What makes Servier different?

• A global innovation powerhouse: Over 34 clinical programs, including 11 new molecular entities
• Focus on what matters : Leading the way in Oncology (70% of their R&D budget), Neuroscience, and Cardiometabolism & Venous Diseases (CMVD).
• Ambitious growth strategy: Ambition to launch one new CMVD product per year and one Marketing Authorization in Oncology/year starting in 2026.
• R&D at the heart: A cutting-edge R&D Institute in Paris-Saclay to drive “Research 4.0”. Four research centers & 16 manufacturing sites globally with 96.5% of active ingredients produced in France.
• Built for a Sustainable Future: Servier is fully committed to climate action and environmental responsibility, aiming to cut CO₂ emissions by 25% by 2026.

Your Mission

The Clinical Development Leader is the clinical lead for one or more development programs. As a permanent member of the Core Team, the CDL defines and drives the Clinical Development Plan, ensuring scientific excellence, patient relevance, compliance with GCP and regulations, and alignment with strategic objectives.

The CDL leads the Clinical Subteam, provides expert guidance to cross-functional stakeholders, and contributes to the overall clinical and competitive positioning of the asset(s). The role is critical in transforming scientific vision into high-value clinical development strategies that support patient benefit and program success.
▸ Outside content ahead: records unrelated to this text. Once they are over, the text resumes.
-- ==== Sys2Proof/Machine/Alu.lean ====
section
/-! DEFINITION. Register loads, arithmetic, logic and shifts (41_alu.md). Statements run in the order the
spec writes them, each reading what the ones before it wrote (R120). -/

namespace Sys2Proof.Machine

open Sys2Proof

/-- LD Vx, byte (R121). -/
def execLdImm (x : Reg) (kk : Byte) (s : State) : Host.Outcome State Fault Refusal :=
  .next (s.writeV x kk).toNext

/-- ADD Vx, byte (R122): no carry is recorded. -/
def execAddImm (x : Reg) (kk : Byte) (s : State) : Host.Outcome State Fault Refusal :=
  .next (s.writeV x (addResult (s.readV x) kk)).toNext

/-- LD Vx, Vy (R123). -/
def execLdReg (x y : Reg) (s : State) : Host.Outcome State Fault Refusal :=
  .next (s.writeV x (s.readV y)).toNext

/-- OR Vx, Vy (R124). -/
def execOr (x y : Reg) (s : State) : Host.Outcome State Fault Refusal :=
  .next (s.writeV x (s.readV x ||| s.readV y)).toNext

/-- AND Vx, Vy (R125). -/
def execAnd (x y : Reg) (s : State) : Host.Outcome State Fault Refusal :=
  .next (s.writeV x (s.readV x &&& s.readV y)).toNext

/-- XOR Vx, Vy (R126). -/
def execXor (x y : Reg) (s : State) : Host.Outcome State Fault Refusal :=
  .next (s.writeV x (s.readV x ^^^ s.readV y)).toNext

/-- ADD Vx, Vy (R127): the sum into `V[x]`, then the carry into `VF`. -/
def execAddReg (x y : Reg) (s : State) : Host.Outcome State Fault Refusal :=
  let a := s.readV x
  let b := s.readV y
  let s1 := s.writeV x (addResult a b)
  let s2 := s1.writeVF (carryFlag a b)
  .next s2.toNext

/-- SUB Vx, Vy (R128): the borrow into `VF`, then the difference into `V[x]`. -/
def execSub (x y : Reg) (s : State) : Host.Outcome State Fault Refusal :=
  let a := s.readV x
  let b := s.readV y
  let s1 := s.writeVF (borrowFlag a b)
  let s2 := s1.writeV x (subResult a b)
  .next s2.toNext

/-- SHR Vx (R129): the low bit into `VF`, then half of `V[x]` as it then stands into `V[x]` (R120); `y` is
ignored. -/
def execShr (x _y : Reg) (s : State) : Host.Outcome State Fault Refusal :=
  let s1 := s.writeVF (shrFlag (s.readV x))
  let s2 := s1.writeV x (shrResult (s1.readV x))
  .next s2.toNext

/-- SUBN Vx, Vy (R130): as SUB with the operands exchanged, the result into `V[x]`. -/
def execSubn (x y : Reg) (s : State) : Host.Outcome State Fault Refusal :=
  let a := s.readV y
  let b := s.readV x
  let s1 := s.writeVF (borrowFlag a b)
  let s2 := s1.writeV x (subResult a b)
  .next s2.toNext

/-- SHL Vx (R131): bit 7 into `VF`, then the double of `V[x]` as it then stands into `V[x]` (R120); `y` is
ignored. -/
def execShl (x _y : Reg) (s : State) : Host.Outcome State Fault Refusal :=
  let s1 := s.writeVF (shlFlag (s.readV x))
  let s2 := s1.writeV x (shlResult (s1.readV x))
  .next s2.toNext

end Sys2Proof.Machine
end

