-- ==== Sys2Proof/Laws/State.lean ====
section
/-! SUPPORT. What each update of a state does to each field, one lemma per field per update, true by rfl,
so that no later proof unfolds a record update. -/

namespace Sys2Proof.Machine

open Sys2Proof

@[simp] theorem State.writeV_pc (s : State) (x : Reg) (b : Byte) : (s.writeV x b).pc = s.pc := rfl
@[simp] theorem State.writeV_i (s : State) (x : Reg) (b : Byte) : (s.writeV x b).i = s.i := rfl
@[simp] theorem State.writeV_sp (s : State) (x : Reg) (b : Byte) : (s.writeV x b).sp = s.sp := rfl
@[simp] theorem State.writeV_dt (s : State) (x : Reg) (b : Byte) : (s.writeV x b).dt = s.dt := rfl
@[simp] theorem State.writeV_st (s : State) (x : Reg) (b : Byte) : (s.writeV x b).st = s.st := rfl
@[simp] theorem State.writeV_redraw (s : State) (x : Reg) (b : Byte) : (s.writeV x b).redraw = s.redraw := rfl
@[simp] theorem State.writeV_fb (s : State) (x : Reg) (b : Byte) : (s.writeV x b).fb = s.fb := rfl
@[simp] theorem State.writeV_mem (s : State) (x : Reg) (b : Byte) : (s.writeV x b).mem = s.mem := rfl
@[simp] theorem State.writeV_keys (s : State) (x : Reg) (b : Byte) : (s.writeV x b).keys = s.keys := rfl
@[simp] theorem State.writeV_rndIn (s : State) (x : Reg) (b : Byte) : (s.writeV x b).rndIn = s.rndIn := rfl
@[simp] theorem State.writeV_samples (s : State) (x : Reg) (b : Byte) : (s.writeV x b).samples = s.samples := rfl
@[simp] theorem State.writeV_schedule (s : State) (x : Reg) (b : Byte) : (s.writeV x b).schedule = s.schedule := rfl

@[simp] theorem State.writeVF_pc (s : State) (b : Byte) : (s.writeVF b).pc = s.pc := rfl
@[simp] theorem State.writeVF_i (s : State) (b : Byte) : (s.writeVF b).i = s.i := rfl
@[simp] theorem State.writeVF_sp (s : State) (b : Byte) : (s.writeVF b).sp = s.sp := rfl
@[simp] theorem State.writeVF_dt (s : State) (b : Byte) : (s.writeVF b).dt = s.dt := rfl
@[simp] theorem State.writeVF_st (s : State) (b : Byte) : (s.writeVF b).st = s.st := rfl
@[simp] theorem State.writeVF_redraw (s : State) (b : Byte) : (s.writeVF b).redraw = s.redraw := rfl
@[simp] theorem State.writeVF_fb (s : State) (b : Byte) : (s.writeVF b).fb = s.fb := rfl
@[simp] theorem State.writeVF_mem (s : State) (b : Byte) : (s.writeVF b).mem = s.mem := rfl
@[simp] theorem State.writeVF_keys (s : State) (b : Byte) : (s.writeVF b).keys = s.keys := rfl
@[simp] theorem State.writeVF_rndIn (s : State) (b : Byte) : (s.writeVF b).rndIn = s.rndIn := rfl
@[simp] theorem State.writeVF_samples (s : State) (b : Byte) : (s.writeVF b).samples = s.samples := rfl
@[simp] theorem State.writeVF_schedule (s : State) (b : Byte) : (s.writeVF b).schedule = s.schedule := rfl

@[simp] theorem State.setPc_v (s : State) (a : Addr) : (s.setPc a).v = s.v := rfl
@[simp] theorem State.setPc_pc (s : State) (a : Addr) : (s.setPc a).pc = a := rfl
@[simp] theorem State.setPc_i (s : State) (a : Addr) : (s.setPc a).i = s.i := rfl
@[simp] theorem State.setPc_sp (s : State) (a : Addr) : (s.setPc a).sp = s.sp := rfl
@[simp] theorem State.setPc_dt (s : State) (a : Addr) : (s.setPc a).dt = s.dt := rfl
@[simp] theorem State.setPc_st (s : State) (a : Addr) : (s.setPc a).st = s.st := rfl
@[simp] theorem State.setPc_redraw (s : State) (a : Addr) : (s.setPc a).redraw = s.redraw := rfl
@[simp] theorem State.setPc_fb (s : State) (a : Addr) : (s.setPc a).fb = s.fb := rfl
@[simp] theorem State.setPc_mem (s : State) (a : Addr) : (s.setPc a).mem = s.mem := rfl
@[simp] theorem State.setPc_keys (s : State) (a : Addr) : (s.setPc a).keys = s.keys := rfl
@[simp] theorem State.setPc_rndIn (s : State) (a : Addr) : (s.setPc a).rndIn = s.rndIn := rfl
@[simp] theorem State.setPc_samples (s : State) (a : Addr) : (s.setPc a).samples = s.samples := rfl
@[simp] theorem State.setPc_schedule (s : State) (a : Addr) : (s.setPc a).schedule = s.schedule := rfl
@[simp] theorem State.setPc_readV (s : State) (a : Addr) (j : Reg) : (s.setPc a).readV j = s.readV j := rfl

@[simp] theorem State.setI_v (s : State) (a : Addr) : (s.setI a).v = s.v := rfl
@[simp] theorem State.setI_pc (s : State) (a : Addr) : (s.setI a).pc = s.pc := rfl
@[simp] theorem State.setI_i (s : State) (a : Addr) : (s.setI a).i = a := rfl
@[simp] theorem State.setI_sp (s : State) (a : Addr) : (s.setI a).sp = s.sp := rfl
@[simp] theorem State.setI_dt (s : State) (a : Addr) : (s.setI a).dt = s.dt := rfl
@[simp] theorem State.setI_st (s : State) (a : Addr) : (s.setI a).st = s.st := rfl
@[simp] theorem State.setI_redraw (s : State) (a : Addr) : (s.setI a).redraw = s.redraw := rfl
@[simp] theorem State.setI_fb (s : State) (a : Addr) : (s.setI a).fb = s.fb := rfl
@[simp] theorem State.setI_mem (s : State) (a : Addr) : (s.setI a).mem = s.mem := rfl
@[simp] theorem State.setI_keys (s : State) (a : Addr) : (s.setI a).keys = s.keys := rfl
@[simp] theorem State.setI_rndIn (s : State) (a : Addr) : (s.setI a).rndIn = s.rndIn := rfl
@[simp] theorem State.setI_samples (s : State) (a : Addr) : (s.setI a).samples = s.samples := rfl
@[simp] theorem State.setI_schedule (s : State) (a : Addr) : (s.setI a).schedule = s.schedule := rfl
@[simp] theorem State.setI_readV (s : State) (a : Addr) (j : Reg) : (s.setI a).readV j = s.readV j := rfl

@[simp] theorem State.setSp_v (s : State) (b : Byte) : (s.setSp b).v = s.v := rfl
@[simp] theorem State.setSp_pc (s : State) (b : Byte) : (s.setSp b).pc = s.pc := rfl
@[simp] theorem State.setSp_i (s : State) (b : Byte) : (s.setSp b).i = s.i := rfl
@[simp] theorem State.setSp_sp (s : State) (b : Byte) : (s.setSp b).sp = b := rfl
@[simp] theorem State.setSp_dt (s : State) (b : Byte) : (s.setSp b).dt = s.dt := rfl
@[simp] theorem State.setSp_st (s : State) (b : Byte) : (s.setSp b).st = s.st := rfl
@[simp] theorem State.setSp_redraw (s : State) (b : Byte) : (s.setSp b).redraw = s.redraw := rfl
@[simp] theorem State.setSp_fb (s : State) (b : Byte) : (s.setSp b).fb = s.fb := rfl
@[simp] theorem State.setSp_mem (s : State) (b : Byte) : (s.setSp b).mem = s.mem := rfl
@[simp] theorem State.setSp_keys (s : State) (b : Byte) : (s.setSp b).keys = s.keys := rfl
@[simp] theorem State.setSp_rndIn (s : State) (b : Byte) : (s.setSp b).rndIn = s.rndIn := rfl
@[simp] theorem State.setSp_samples (s : State) (b : Byte) : (s.setSp b).samples = s.samples := rfl
@[simp] theorem State.setSp_schedule (s : State) (b : Byte) : (s.setSp b).schedule = s.schedule := rfl
@[simp] theorem State.setSp_readV (s : State) (b : Byte) (j : Reg) : (s.setSp b).readV j = s.readV j := rfl

@[simp] theorem State.setDt_v (s : State) (b : Byte) : (s.setDt b).v = s.v := rfl
@[simp] theorem State.setDt_pc (s : State) (b : Byte) : (s.setDt b).pc = s.pc := rfl
@[simp] theorem State.setDt_i (s : State) (b : Byte) : (s.setDt b).i = s.i := rfl
@[simp] theorem State.setDt_sp (s : State) (b : Byte) : (s.setDt b).sp = s.sp := rfl
@[simp] theorem State.setDt_dt (s : State) (b : Byte) : (s.setDt b).dt = b := rfl
@[simp] theorem State.setDt_st (s : State) (b : Byte) : (s.setDt b).st = s.st := rfl
@[simp] theorem State.setDt_redraw (s : State) (b : Byte) : (s.setDt b).redraw = s.redraw := rfl
@[simp] theorem State.setDt_fb (s : State) (b : Byte) : (s.setDt b).fb = s.fb := rfl
@[simp] theorem State.setDt_mem (s : State) (b : Byte) : (s.setDt b).mem = s.mem := rfl
@[simp] theorem State.setDt_keys (s : State) (b : Byte) : (s.setDt b).keys = s.keys := rfl
@[simp] theorem State.setDt_rndIn (s : State) (b : Byte) : (s.setDt b).rndIn = s.rndIn := rfl
@[simp] theorem State.setDt_samples (s : State) (b : Byte) : (s.setDt b).samples = s.samples := rfl
@[simp] theorem State.setDt_schedule (s : State) (b : Byte) : (s.setDt b).schedule = s.schedule := rfl
@[simp] theorem State.setDt_readV (s : State) (b : Byte) (j : Reg) : (s.setDt b).readV j = s.readV j := rfl

@[simp] theorem State.setSt_v (s : State) (b : Byte) : (s.setSt b).v = s.v := rfl
@[simp] theorem State.setSt_pc (s : State) (b : Byte) : (s.setSt b).pc = s.pc := rfl
@[simp] theorem State.setSt_i (s : State) (b : Byte) : (s.setSt b).i = s.i := rfl
@[simp] theorem State.setSt_sp (s : State) (b : Byte) : (s.setSt b).sp = s.sp := rfl
@[simp] theorem State.setSt_dt (s : State) (b : Byte) : (s.setSt b).dt = s.dt := rfl
@[simp] theorem State.setSt_st (s : State) (b : Byte) : (s.setSt b).st = b := rfl
@[simp] theorem State.setSt_redraw (s : State) (b : Byte) : (s.setSt b).redraw = s.redraw := rfl
@[simp] theorem State.setSt_fb (s : State) (b : Byte) : (s.setSt b).fb = s.fb := rfl
@[simp] theorem State.setSt_mem (s : State) (b : Byte) : (s.setSt b).mem = s.mem := rfl
@[simp] theorem State.setSt_keys (s : State) (b : Byte) : (s.setSt b).keys = s.keys := rfl
@[simp] theorem State.setSt_rndIn (s : State) (b : Byte) : (s.setSt b).rndIn = s.rndIn := rfl
@[simp] theorem State.setSt_samples (s : State) (b : Byte) : (s.setSt b).samples = s.samples := rfl
@[simp] theorem State.setSt_schedule (s : State) (b : Byte) : (s.setSt b).schedule = s.schedule := rfl
@[simp] theorem State.setSt_readV (s : State) (b : Byte) (j : Reg) : (s.setSt b).readV j = s.readV j := rfl
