namespace Sys2Proof.Machine

open Sys2Proof

/-- Settles O27: `VF` keeps the write made last, which is the carry for ADD and the result for the others; the two
shifts compute theirs from the flag they have just written. -/
theorem flagWritersNamingVfKeepTheLastWrite : Obligations.FlagWritersNamingVfKeepTheLastWrite := by
  unfold Obligations.FlagWritersNamingVfKeepTheLastWrite
  intro y s
  refine ⟨?add, ?sub, ?subn, ?shr, ?shl⟩
  case add => exact exec_keepsLastVf (·.toNat = _) rfl (carryFlag_toNat (s.readV 15) (s.readV y))
  case sub => exact exec_keepsLastVf (· = _) rfl (subResult_eq_sub (s.readV 15) (s.readV y))
  case subn => exact exec_keepsLastVf (· = _) rfl (subResult_eq_sub (s.readV y) (s.readV 15))
  case shr =>
    refine exec_keepsLastVf (· = _) rfl ?_
    rw [State.readV_writeVF_flagReg, shrResult_shrFlag]
  case shl =>
    refine exec_keepsLastVf (· = _) rfl ?_
    rw [State.readV_writeVF_flagReg, shlResult_shlFlag]

/-- Settles O23: each is one write to `V[x]`, of the byte, the sum, the copy or the bitwise result. -/
theorem loadsAndLogicWriteTheirDestinationAlone : Obligations.LoadsAndLogicWriteTheirDestinationAlone := by
  unfold Obligations.LoadsAndLogicWriteTheirDestinationAlone
  intro x y kk s
  refine ⟨?ldImm, ?addImm, ?ldReg, ?or, ?and, ?xor⟩
  case ldImm => exact exec_writesAlone (· = kk) rfl rfl
  case addImm => exact exec_writesAlone (·.toNat = _) rfl (addResult_toNat (s.readV x) kk)
  case ldReg => exact exec_writesAlone (· = s.readV y) rfl rfl
  case or =>
    exact exec_writesAlone (fun c => ∀ k, c.getLsbD k = ((s.readV x).getLsbD k || (s.readV y).getLsbD k)) rfl
      fun _ => BitVec.getLsbD_or
  case and =>
    exact exec_writesAlone (fun c => ∀ k, c.getLsbD k = ((s.readV x).getLsbD k && (s.readV y).getLsbD k)) rfl
      fun _ => BitVec.getLsbD_and
  case xor =>
    exact exec_writesAlone (fun c => ∀ k, c.getLsbD k = ((s.readV x).getLsbD k ^^ (s.readV y).getLsbD k)) rfl
      fun _ => BitVec.getLsbD_xor

end Sys2Proof.Machine
end

section
/-! SUPPORT for the family 42_index_memory.md: where each byte of a stored range or of a decimal store lies, and
what a load of a range leaves alone. -/

namespace Sys2Proof.Machine

open Sys2Proof

/-! ## The decimal store (R143) -/

/-- `store3` with its addresses written as `base`, `base + 1` and `base + 2`. -/
theorem memRead1_store3 (m : Memory) (base a : Addr) (b0 b1 b2 : Byte) :
    memRead1 (store3 m base b0 b1 b2) a =
      if a = base then b0 else if a = base + 1 then b1 else if a = base + 2 then b2 else memRead1 m a := by
  have h0 : offsetAddr base 0 = base := BitVec.add_zero base
  rw [store3_read, h0]
  rfl

theorem addr_add_two_ne (a : Addr) : a + 2 ≠ a := by bv_omega

theorem addr_add_two_ne_succ (a : Addr) : a + 2 ≠ a + 1 := by bv_omega
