-- ==== Sys2Proof/Machine/Supply.lean ====
section
/-! DEFINITION. Commands of the supplies, the resets and the clocks (R44, R45, R51, R52, R70 to R81, R289). -/

namespace Sys2Proof.Machine

/-- An outcome whose commands always complete. -/
abbrev Out := Host.Outcome State Fault Refusal

/-- VAO becomes good (R44, R51, R79). -/
def execVaoGoodRise (asel : BitVec 2) (s : State) : Out :=
  if s.rst.vaoGood then .next s else
  .next (cloveStart { s with rst := { s.rst with
    vaoGood := true, hostAddr := 0x4C + BitVec.ofNat 7 asel.toNat, cause := 0x01 }, clk := { s.clk with
    trimCode := startCode s.otp } } 0)

/-- VAO good clears: everything but NVM, the array and the levels outside the part is reset (R51, R74, R75). A record
that NVM was being given is torn (R154). -/
def execVaoGoodClear (s : State) : Out :=
  if !s.rst.vaoGood then .next s else
  let s := match s.seq.writing with
    | some (r, i) => tornSlot s i r
    | none => s
  let s := match s.seq.holdup with
    | some r => tornSlot s ((erasedSlots s.nvm).headD 8) r
    | none => s
  let r := State.reset
  .next { r with
    rst := { r.rst with vioGood := s.rst.vioGood, vddaGood := s.rst.vddaGood }
    clk := { r.clk with free := s.clk.free }
    usb := { r.usb with vbus := s.usb.vbus }
    uart := { r.uart with ctsHigh := s.uart.ctsHigh }
    seq := { r.seq with vinLow := s.seq.vinLow }
    motion := motionRestarted s
    nvm := { s.nvm with exhaustLogged := false }
    otp := { r.otp with words := s.otp.words }
    pending := s.pending }

/-- VIO falls below its threshold in RUN, DOZE or NAP (R52, R134): the main domain is held, DISCH rises, the shutdown
table runs and a compact record is kept, with the part as the decision finds it (DEDUCED, log entry 123). Up to the commit
point of R98 the part is in NAP. In HIBERNATE the supply may go. -/
def execVioLow (s : State) : Out :=
  if !s.rst.vaoGood ∨ !s.rst.vioGood then .next { s with rst := { s.rst with vioGood := false, xo25Run := false } } else
  let low (s : State) : State := { s with rst := { s.rst with vioGood := false, xo25Run := false } }
  if s.pwr.st = .hibernate then .next (low s) else
  let s := abortCrossings s
  let (r, s) := capture s (recAt s 0x06 0xFF (pgByte s.seq)) ⟨false, false, true, abortDriven s.seq⟩
  let s := putRecord (assertDisch (mainReset (low s) 0x02) 8) r
  .next (powerDue (offRequest s))

/-- VIO rises 50 mV above the falling threshold; XO25 starts in the states in which it runs (R70, R79). -/
def execVioGood (s : State) : Out :=
  .next { s with rst := { s.rst with vioGood := true, xo25Run := decide (s.pwr.st ≠ .hibernate ∧ s.pwr.st ≠ .off) } }

/-- A low pulse on NRST: ignored below 200 ns, acted on above 1 us, and open in between (R77; log entry 6). It resets
Reed and the host port besides the main domain (R74). -/
def execNrstLow (ns : Nat) (s : State) : Out :=
  if !s.rst.vaoGood ∨ ns < 200 then .next s else
  let (acts, s) := if 1000 < ns then (true, s) else drawBit s
  if !acts then .next s else
  .next (mainReset { s with reed := { s.reed with
    st := .idle, startFlag := false, bitCount := 0, shift := 0 } } 0x03)

/-- The watchdog counts only in RUN, from the release of the main domain (R19, R81). -/
def execWatchdogExpiry (s : State) : Out := .next (if s.rst.wdtRun then mainReset s 0x04 else s)

/-- XO25 out of tolerance or SYSPLL unlocked, where they run (R70, R73). -/
def execClockFail (s : State) : Out :=
  if !s.rst.vaoGood ∨ !s.rst.vioGood ∨ (s.pwr.st ≠ .run ∧ s.pwr.st ≠ .doze) then .next s else
  .next (mainReset { s with rst := { s.rst with clockHold := true } } 0x05)

/-- SYS_CLKFAIL_RETRY: release is retried with XO25 in tolerance and SYSPLL locked (R73). -/
def execClkfailRetry (good : Bool) (s : State) : Out :=
  .next (if s.rst.clockHold && good then { s with rst := { s.rst with clockHold := false } } else s)

/-- SYS_RSTOUT_MIN has run out (R78). -/
def execRstoutMinExpiry (s : State) : Out := .next { s with rst := { s.rst with rstoutMin := false } }

/-- The conditions of R79, with those of R73, R78 and the states in which the main domain has no power. -/
def releaseReady (s : State) : Bool :=
  s.rst.vaoGood && s.rst.otpClean && !s.rst.otpHold && s.rst.vioGood && s.rst.xo25Run && !s.rst.clockHold &&
  !s.rst.rstoutMin && !s.rst.testHold && decide (s.rst.main = .held) && !s.pwr.moving &&
  decide (s.pwr.st ≠ .hibernate) && decide (s.pwr.st ≠ .off)

/-- The main and PHY resets release and Cehole starts (R79, R81, R86, R290); TESTMODE high holds the domain, and in BLANK
enters a mode the spec does not describe (R45). From NAP and DOZE, in which a reset leaves the part, it comes to RUN by the
way of the transitions table (R91; DEDUCED, log entry 31); the rails stay as they were (R75). A driver fault that stands is
sampled at the release (R88, R414). -/
def execMainDomainRelease (testmode : Bool) (s : State) : Out :=
  if !releaseReady s then .next s
  else if testmode ∧ lifecycle s.otp = 0 then .refused .productionTestMode
  else if testmode then .next { s with rst := { s.rst with testHold := true } }
  else
    let s := enterPstate (if s.pwr.st = .nap then enterPstate s .doze else s) .run
    let s := { s with
      rst := { s.rst with
        main := .booting, rstoutHigh := true, causeOpen := false, fresh := true, wdtRun := true
        cause := if s.rst.hibWake && !s.rst.causeOpen then 0x0A else s.rst.cause } }
    .next (powerDue s)

/-- TRST_N low resets the TAP and closes any open level (R74, R180). -/
def execTrstNLow (s : State) : Out := .next { closeDebug s with dbg := { (closeDebug s).dbg with ir := .idcode } }

/-- The trim of every 32 ms (R71, R72, R89): the trim code moves by at most one step, against the error, and whether it moves is a
free value (log entry 91); the band and the deglitch counts follow the reference that runs. Hub time does not step: its increment
follows the stored frequency from here on. A new FINE_SEL takes effect here (R503), and AO_RC sees whether the code stood still
(R498). -/
def execAoTrim (cycles : Nat) (s : State) : Out :=
  if !s.rst.vaoGood then .next s else
  let onX := s.clk.xo32 = .adopted && (s.clk.trimOnXo32 || s.clk.trimMove)
  let ref := onX || (s.rst.xo25Run && (decide (s.pwr.st = .run) || decide (s.pwr.st = .doze)))
  let want := if onX then 250000 else 256000
  let (moves, s) := drawBit s
  let step : Int := if !ref || !moves then 0 else if want < cycles then -1 else if cycles < want then 1 else 0
  let hz := if !ref then s.clk.aoHz else if onX then cycles * 32 else cycles * 125 / 4
  let s := switchDue s (· == 2)
  .next (aoWait { s with clk := { s.clk with
    trimOnXo32 := onX, trimMove := false, trimmed := ref, deglitch := deglitchFor s ref
    trimCode := s.clk.trimCode + step, still := if step = 0 then s.clk.still + 1 else 0
    aoHz := hz, inc := timeInc hz } })

/-- XO32 passes its 1,024-cycle test: the RTC moves at the next RTC second, the trim at the next trim period (R71). -/
def execXo32Qualified (s : State) : Out :=
  .next (if !s.rst.vaoGood || s.clk.xo32 = .notFitted || s.clk.xo32 = .adopted then s
    else { s with clk := { s.clk with xo32 := .adopted, rtcMove := true, trimMove := true } })

/-- XO32 is lost: the RTC and the trim fall back, logged once per power cycle (R71). -/
def execXo32Lost (s : State) : Out :=
  if s.clk.xo32 ≠ .adopted then .next s else
  let s := if s.clk.xo32LostLogged then s else logEvent s 0x0104 []
  .next { s with clk := { s.clk with
    xo32 := .lost, rtcOnXo32 := false, rtcMove := false, trimOnXo32 := false, trimMove := false
    xo32LostLogged := true } }

/-- An XO32 that has not qualified within 2 s of VAO good counts as not fitted (R71). -/
def execXo32QualifyTimeout (s : State) : Out :=
  .next (if s.rst.vaoGood ∧ s.clk.xo32 = .absent then { s with clk := { s.clk with xo32 := .notFitted } } else s)

/-- The alarm fires once when the count has reached its second, and then stays disabled (R289). -/
def rtcAlarmDue (s : State) : State :=
  if s.clk.rtcAlarm = 0 ∨ s.clk.rtc.toNat < s.clk.rtcAlarm.toNat then s else
  wakeWork { s with clk := { s.clk with rtcAlarm := 0 } } 7

/-- An RTC second. In HIBERNATE, where no hub tick runs, hub time advances with it, by what is left of the second (R72, R289;
log entry 12). -/
def execRtcSecond (s : State) : Out :=
  if !s.rst.vaoGood then .next s else
  let c := if s.pwr.st = .hibernate then passTime s.clk (1000000 - s.clk.secUs) else s.clk
  .next (rtcAlarmDue { s with clk := { c with
    rtc := c.rtc + 1, rtcOnXo32 := c.rtcOnXo32 || c.rtcMove, rtcMove := false, secUs := 0 } })

/-- VDDA falls below its threshold: no analog sample is taken, and a running calibration ends with FAULT detail ABORTED
(R52, R464, R504). -/
def execVddaLow (s : State) : Out := .next (endCal { s with rst := { s.rst with vddaGood := false } } 0x0008 0)

/-- VDDA is back above its threshold (R52). -/
def execVddaReturn (s : State) : Out := .next { s with rst := { s.rst with vddaGood := true } }

/-- A core debug reset, given at the open CORE level: the main domain, with cause DEBUG (R74, R179). The TAP lies in the
main domain, so that it is there in RUN and DOZE only. -/
def execCoreDebugReset (s : State) : Out :=
  .next (if s.rst.main = .held ∨ (s.pwr.st ≠ .run ∧ s.pwr.st ≠ .doze) ∨ !coreOpen s then s else mainReset s 0x08)

end Sys2Proof.Machine
end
• Member of the Core Team, contributing to strategic discussions, Go/No-Go recommendations, and scenario planning.
• Leader of the Clinical Subteam and dotted-line manager of clinical contributors (e.g., Study Team Leaders, Clinical Scientists depending on program size).
• Connects clinical strategy with broader organizational functions (Regulatory, Safety, Biostats, CMC, Translational Sciences, Medical Affairs, Launch Team).
• May represent the company in joint governance committees when assets are developed with partners; Interfaces with external experts, academic collaborators, co-development partners, and regulatory bodies.

Key Responsibilities

Clinical Strategy & Planning

• Define and update the Clinical Development Plan in alignment with the Global Development Plan.
• Contribute to the development and approval of the Target Product Profile (TPP) and strategic positioning of the asset(s).
• Provide clinical expertise for indication prioritization, lifecycle strategy, and competitive analysis.
• Ensure the CDP reflects medical, societal, and economic value for patients and the organization.
• Ensure timely, high-quality development of clinical deliverables (protocols, ICFs, CSR, etc.).
• Guarantee consistency across all studies within the clinical program.
• Act as functional manager of Study Team Leaders and ensure optimal resource allocation.
• Participate in study teams when relevant to program scope. Decision-Making, Risk & Governance.
• Prepare and present clinical program updates, options analyses, and Go/No-Go recommendations to governance bodies.
• Identify risks proactively and define mitigation plans across scientific, operational, and competitive domains.
• Oversee the global clinical development budget.
• Support inspections, audits, and interactions with regulatory authorities.

External Engagement & Strategic Partnership

• Represent the company's clinical perspective to external partners and in co-development settings.
• Ensure alignment of shared clinical development strategies in partnerships.
• Establish and manage clinical advisory boards.
• Maintain a strong external expert network and contribute to evaluation of external innovation opportunities.

Leadership, Culture & People Development

• Potentially manage Clinical Scientists and junior clinical leaders depending on project scope.
• Foster a culture of scientific excellence, collaboration, accountability, and transparency.
• Promote cross-functional alignment and constructive scientific challenge.

What you bring

Education & Scientific Background

• Medical Oncologist (mandatory). Deep experience in oncology clinical development, with strong understanding of study methodology, GCP, and global regulations.

Experience Requirements

• At least 10 years of experience in pharma/biotech oncology clinical development.
• Demonstrated ability to lead complex, multi-study clinical programs.
• Experience contributing to regulatory documents and interacting with health authorities.
• Proven cross-functional leadership in a matrix environment.